* **WORK TO BE COMPLETED**
The line holding "def Obligations.NoCauseExactlyOnAcceptance : Prop" and all lines that follow it to the end of the data: return these exactly, and nothing more.

Saved entries
--------------------
/-- 42_packet_validator.md R153 with R151: ROW_ACCEPT answers `(1, id)` for a word that matches, with the bits
`w[23], w[21], w[19], w[17], w[15]` weighted by `ID_ORDER`, and `(0, 0)` for any other; no register or port
changes. The label `c` that goes with it is 60_exceptions.md R210's, kept as log entry 6 says. -/
def Obligations.RowAcceptAnswers : Prop :=
  ∀ (w : RowWord) (s : State),
    exec (.rowAccept w) s =
      .next { s with nets := { s.nets with
        pvOk := w &&& 0x1557FFF#25 == 0x15561FF#25
        pvId := if w &&& 0x1557FFF#25 = 0x15561FF#25 then
            (match s.cfg.idOrder with
            | .msbFirst => BitVec.ofBool (w.getLsbD 23) ++ BitVec.ofBool (w.getLsbD 21) ++
                BitVec.ofBool (w.getLsbD 19) ++ BitVec.ofBool (w.getLsbD 17) ++
                BitVec.ofBool (w.getLsbD 15)
            | .lsbFirst => BitVec.ofBool (w.getLsbD 15) ++ BitVec.ofBool (w.getLsbD 17) ++
                BitVec.ofBool (w.getLsbD 19) ++ BitVec.ofBool (w.getLsbD 21) ++
                BitVec.ofBool (w.getLsbD 23))
          else 0#5
        cause := rowCause w } }

/-- 42_packet_validator.md R150 and R153: the closed form is the packet_validator's function on all row
words; and exactly one matching word gives each identifier. -/
def Obligations.ClosedFormIsThePacketValidator : Prop :=
  (∀ w : RowWord, pv .msbFirst w =
    if w &&& 0x1557FFF#25 = 0x15561FF#25 then
      (true, BitVec.ofBool (w.getLsbD 23) ++ BitVec.ofBool (w.getLsbD 21) ++
        BitVec.ofBool (w.getLsbD 19) ++ BitVec.ofBool (w.getLsbD 17) ++ BitVec.ofBool (w.getLsbD 15))
    else (false, 0#5)) ∧
  (∀ id : Ident, ∃! w : RowWord, w &&& 0x1557FFF#25 = 0x15561FF#25 ∧ (pv .msbFirst w).2 = id)

/-- 42_packet_validator.md R156: under either `ID_ORDER`, a row with the sync bit and the fixed field valid and
every identifier symbol LOW or FLOATING is accepted, and the accepted rows and the identifiers 0 to 31
correspond one to one. -/
def Obligations.IdentifiersAreABijection : Prop :=
  (∀ (o : IdOrder) (w : RowWord), w.getLsbD 0 = true →
    (∀ j : Fin 7, (lcsd (pairAt w (fixIndex j))).sym = if j = 1 ∨ j = 2 then .high else .low) →
    (∀ i : Fin 5, (lcsd (pairAt w (idIndex i))).sym = .low ∨
      (lcsd (pairAt w (idIndex i))).sym = .floating) →
    (pv o w).1 = true) ∧
  ∀ (o : IdOrder) (id : Ident), ∃! w : RowWord, pv o w = (true, id)

/-- 42_packet_validator.md R157: flipping one bit at row positions 10 to 23 of an accepted row gives a
rejected row, with cause RJ_BADSYM or RJ_FIXDOM. -/
def Obligations.FixedFieldFlipsReject : Prop :=
  ∀ (o : IdOrder) (w : RowWord) (p : Nat), (pv o w).1 = true → 10 ≤ p → p ≤ 23 →
    pv o (flipPos w p) = (false, 0#5) ∧
    (rowCause (flipPos w p) = .badSym ∨ rowCause (flipPos w p) = .fixDom)

/-- 60_exceptions.md R210 and 42_packet_validator.md R155: a row word has no cause exactly when the
packet_validator accepts it, under either `ID_ORDER`. -/
def Obligations.NoCauseExactlyOnAcceptance : Prop :=
  ∀ (o : IdOrder) (w : RowWord), rowCause w = .none ↔ (pv o w).1 = true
--------------------
* **RESULT OF THE EXERCISE**
def Obligations.NoCauseExactlyOnAcceptance : Prop :=
  ∀ (o : IdOrder) (w : RowWord), rowCause w = .none ↔ (pv o w).1 = true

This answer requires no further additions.